Из-за онтологической связи между фотографией и объектом съемки кинематограф производил почти автоматическое изображение, не нагруженное художественной интерпретацией. Как тень или след от пули, фотография была формой доказательства, факта. Более того, каждая фотография была производной от собственного материального свидетельства в виде негатива – результата фотохимической реакции.
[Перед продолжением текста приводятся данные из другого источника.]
-- ==== Sys2Proof/Laws/Display.lean ====
section
/-! SUPPORT. What a frame and its sub-operations do, said once (43_display.md). -/

namespace Sys2Proof.Machine

/-! ### Toggling (R168) -/

/-- The LED that blinks is inverted, the others keep their level. -/
theorem toggle_led (p : Params) (isFast : Bool) (d : Dsp) (i : Nat) :
    (toggle p isFast d).led.getLsbD i = if i = d.blIdx.toNat then !d.led.getLsbD i else d.led.getLsbD i := by
  have hb : d.blIdx.toNat < 8 := d.blIdx.isLt
  simp only [toggle, ledWrite_getLsbD d.led hb]
  split
  · rename_i h; rw [h]
  · rfl

/-- Stopping forces the blinking LED off. -/
theorem blinkStop_led (d : Dsp) (i : Nat) :
    (blinkStop d).led.getLsbD i = if i = d.blIdx.toNat then false else d.led.getLsbD i :=
  ledWrite_getLsbD d.led d.blIdx.isLt false i

/-! ### Blinky (R165) -/

theorem blinky_none_none {d : Dsp} (h : d.blValid = false) (p : Params) (isFast : Bool) (now : Nat) :
    blinky p none isFast now d = d := by simp [blinky, h]

theorem blinky_some_none {d : Dsp} (h : d.blValid = true) (p : Params) (isFast : Bool) (now : Nat) :
    blinky p none isFast now d = blinkStop d := by simp [blinky, h]

theorem blinky_none_some {d : Dsp} (h : d.blValid = false) (p : Params) (B : BitVec 3) (isFast : Bool) (now : Nat) :
    blinky p (some B) isFast now d = blinkStart p B isFast now d := by simp [blinky, h]

theorem blinky_due {d : Dsp} (h : d.blValid = true) {now : Nat} (hn : d.blNext ≤ now) (p : Params) (isFast : Bool) :
    blinky p (some d.blIdx) isFast now d = toggle p isFast d := by simp [blinky, h, hn]

theorem blinky_early {d : Dsp} (h : d.blValid = true) {now : Nat} (hn : now < d.blNext) (p : Params) (isFast : Bool) :
    blinky p (some d.blIdx) isFast now d = d := by simp [blinky, h, Nat.not_le.mpr hn]

theorem blinky_move {d : Dsp} (h : d.blValid = true) {B : BitVec 3} (hB : d.blIdx ≠ B) (p : Params) (isFast : Bool)
    (now : Nat) : blinky p (some B) isFast now d = blinkMove B now d := by simp [blinky, h, hB]

/-- Blinky writes neither the solid count, nor the mode, nor the all-ring schedule. -/
theorem blinky_keeps (p : Params) (newIdx : Option (BitVec 3)) (isFast : Bool) (now : Nat) (d : Dsp) :
    (blinky p newIdx isFast now d).numOn = d.numOn ∧ (blinky p newIdx isFast now d).wasAll = d.wasAll ∧
    (blinky p newIdx isFast now d).allOn = d.allOn ∧ (blinky p newIdx isFast now d).allNext = d.allNext := by
  unfold blinky
  split
  · exact ⟨rfl, rfl, rfl, rfl⟩
  · exact ⟨rfl, rfl, rfl, rfl⟩
  · exact ⟨rfl, rfl, rfl, rfl⟩
  · split
    · split <;> exact ⟨rfl, rfl, rfl, rfl⟩
    · exact ⟨rfl, rfl, rfl, rfl⟩

/-- After Blinky an LED blinks exactly when one was asked for, and it is that one. -/
theorem blinky_index (p : Params) (newIdx : Option (BitVec 3)) (isFast : Bool) (now : Nat) (d : Dsp) :
    (blinky p newIdx isFast now d).blValid = newIdx.isSome ∧
    ∀ B, newIdx = some B → (blinky p newIdx isFast now d).blIdx = B := by
  unfold blinky
  split
  · rename_i h; exact ⟨h, fun B hB => by cases hB⟩
  · exact ⟨rfl, fun B hB => by cases hB⟩
  · exact ⟨rfl, fun B hB => by cases hB; rfl⟩
  · rename_i B h
    split
    · rename_i hB
      split
      · exact ⟨h, fun C hC => by cases hC; exact hB⟩
      · exact ⟨h, fun C hC => by cases hC; exact hB⟩
    · exact ⟨h, fun C hC => by cases hC; rfl⟩

/-- A deadline that fits stays one that fits. -/
theorem blinky_next_lt {p : Params} {d : Dsp} {now : Nat} (hd : d.blNext < 2 ^ p.msW) (hn : now < 2 ^ p.msW)
    (newIdx : Option (BitVec 3)) (isFast : Bool) : (blinky p newIdx isFast now d).blNext < 2 ^ p.msW := by
  unfold blinky
  split
  · exact hd
  · exact hd
  · exact wrapAdd_lt _ _ _
  · split
    · split
      · exact wrapAdd_lt _ _ _
      · exact hd
    · exact hn

/-! ### The all-ring blink (R171) -/

theorem ledWriteAll_const (r : Ring) (v : Bool) : ledWriteAll r (fun _ => v) = if v then 0xFF else 0 := by
  apply ring_ext
  intro i hi
  rw [ledWriteAll_getLsbD r (fun _ => v) hi]
  cases v
  · simp
  · interval_cases i <;> rfl

/-! ### The frame (R161) -/

theorem frame_solidRange {n : BitVec 4} (h : 8 < n.toNat) (p : Params) (kind : BlinkKind) (now : Nat) (d : Dsp) :
    frame p n kind now d = .error .solidRange := by simp [frame, h]

theorem frame_blinkIndex {n : BitVec 4} (h : n.toNat = 8) {kind : BlinkKind} (hk : isBlink kind = true) (p : Params)
    (now : Nat) (d : Dsp) : frame p n kind now d = .error .blinkIndex := by simp [frame, h, hk]

theorem frame_all {n : BitVec 4} (h : n.toNat ≤ 8) (p : Params) (now : Nat) (d : Dsp) :
    frame p n .all now d = .ok (allUpdate p now d) := by simp [frame, Nat.not_lt.mpr h, isBlink]

theorem frame_notAll {n : BitVec 4} (h : n.toNat ≤ 8) {kind : BlinkKind} (hk : kind ≠ .all)
    (hb : isBlink kind = true → n.toNat ≠ 8) (p : Params) (now : Nat) (d : Dsp) :
    frame p n kind now d = .ok (frameNotAll p n kind now d) := by
  unfold frame
  rw [if_neg (Nat.not_lt.mpr h), if_neg (fun hc => hb hc.1 hc.2), if_neg hk]

/-- A frame is one of the two faults, an `All` frame, or another one. -/
theorem frame_cases (p : Params) (n : BitVec 4) (kind : BlinkKind) (now : Nat) (d : Dsp) :
    (8 < n.toNat ∧ frame p n kind now d = .error .solidRange) ∨
    (n.toNat = 8 ∧ isBlink kind = true ∧ frame p n kind now d = .error .blinkIndex) ∨
    (n.toNat ≤ 8 ∧ kind = .all ∧ frame p n kind now d = .ok (allUpdate p now d)) ∨
    (n.toNat ≤ 8 ∧ kind ≠ .all ∧ (isBlink kind = true → n.toNat ≤ 7) ∧
      frame p n kind now d = .ok (frameNotAll p n kind now d)) := by
  by_cases h : 8 < n.toNat
  · exact .inl ⟨h, frame_solidRange h _ _ _ _⟩
  · by_cases hb : isBlink kind = true ∧ n.toNat = 8
    · exact .inr (.inl ⟨hb.2, hb.1, frame_blinkIndex hb.2 hb.1 _ _ _⟩)
    · by_cases hk : kind = .all
      · subst hk
        exact .inr (.inr (.inl ⟨by omega, rfl, frame_all (by omega) _ _ _⟩))
      · exact .inr (.inr (.inr ⟨by omega, hk, fun hi => by
          have : n.toNat ≠ 8 := fun h8 => hb ⟨hi, h8⟩
          omega, frame_notAll (by omega) hk (fun hi h8 => hb ⟨hi, h8⟩) _ _ _⟩))

theorem blinkIndexOf_blink {k : BlinkKind} (h : isBlink k = true) (n : BitVec 4) :
    blinkIndexOf n k = some (n.setWidth 3) := by simp [blinkIndexOf, h]

theorem blinkIndexOf_noBlink {k : BlinkKind} (h : isBlink k = false) (n : BitVec 4) : blinkIndexOf n k = none := by
  simp [blinkIndexOf, h]

/-- The blinking index is the solid count, where the count is an index of the ring. -/
theorem setWidth_toNat {n : BitVec 4} (h : n.toNat ≤ 7) : (n.setWidth 3).toNat = n.toNat := by
  rw [BitVec.toNat_setWidth]
  omega

end Sys2Proof.Machine
end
Негативы можно было изменить, кадрировать во время печати или даже уничтожить, но – по крайней мере, в самом начале своего существования – изображение было физической единицей, в отличие от бесконечно гибкого бинарного кода, пусть и произведенного индексальным способом при помощи цифровой камеры.
В то время как подверженная цифровой манипуляции фотография заменила природу в качестве исходного материала для производства изображений, кризис в кинематографе оказался еще более сущностным. Базен представлял кино как объективное «воссоздание мира». Однако в производстве цифрового изображения мир, да хотя бы просто существующий предмет, помещенный перед камерой, перестает быть необходимым, не говоря уже о самой камере. Фотография, если не само желание производить движущиеся изображения, оказалась вытеснена. Чаплин стал примечанием к Микки Маусу, и тем же стали «Рождение нации» и «Броненосец „Потемкин“» по отношению к «Истории игрушек 3». С появлением CGI история кино стала историей анимации.
Не думаю, что это бы расстроило Тарковского, все-таки относившегося к числу художников, для которых изображения были самоценны: в одном интервью он сказал, что его образы значат не больше, чем то, что в них можно увидеть; слова он, что удивительно для сына поэта, охарактеризовал как «шум, производимый человеком». В своем гиперреализме некоторые фильмы Тарковского, в особенности «Сталкер» и «Ностальгия», – не только кинематографические произведения, но и виртуальные вселенные, хотя, как описывает «Миф тотального кино» Базена, здесь всегда есть чувство того, что сам мир пытается прорваться сквозь экран.
Сущность постфотографического кино можно обнаружить у Тарковского в понятии «запечатленного времени». Говоря о значении первых кинохроник Люмьеров в своей одноименной книге, он пишет:
«Впервые в истории искусства, впервые в истории культуры человек нашел способ непосредственно запечатлеть время. И одновременно – возможность сколько угодно раз воспроизвести это время на экране, повторить его, вернуться к нему. Человек получил матрицу реального времени. Увиденное и зафиксированное время смогло теперь быть сохраненным в металлических коробках надолго (теоретически – бесконечно). ‹…› Время, запечатленное в своих фактических формах и проявлениях, – вот в чем заключается главная идея кинематографа как искусства».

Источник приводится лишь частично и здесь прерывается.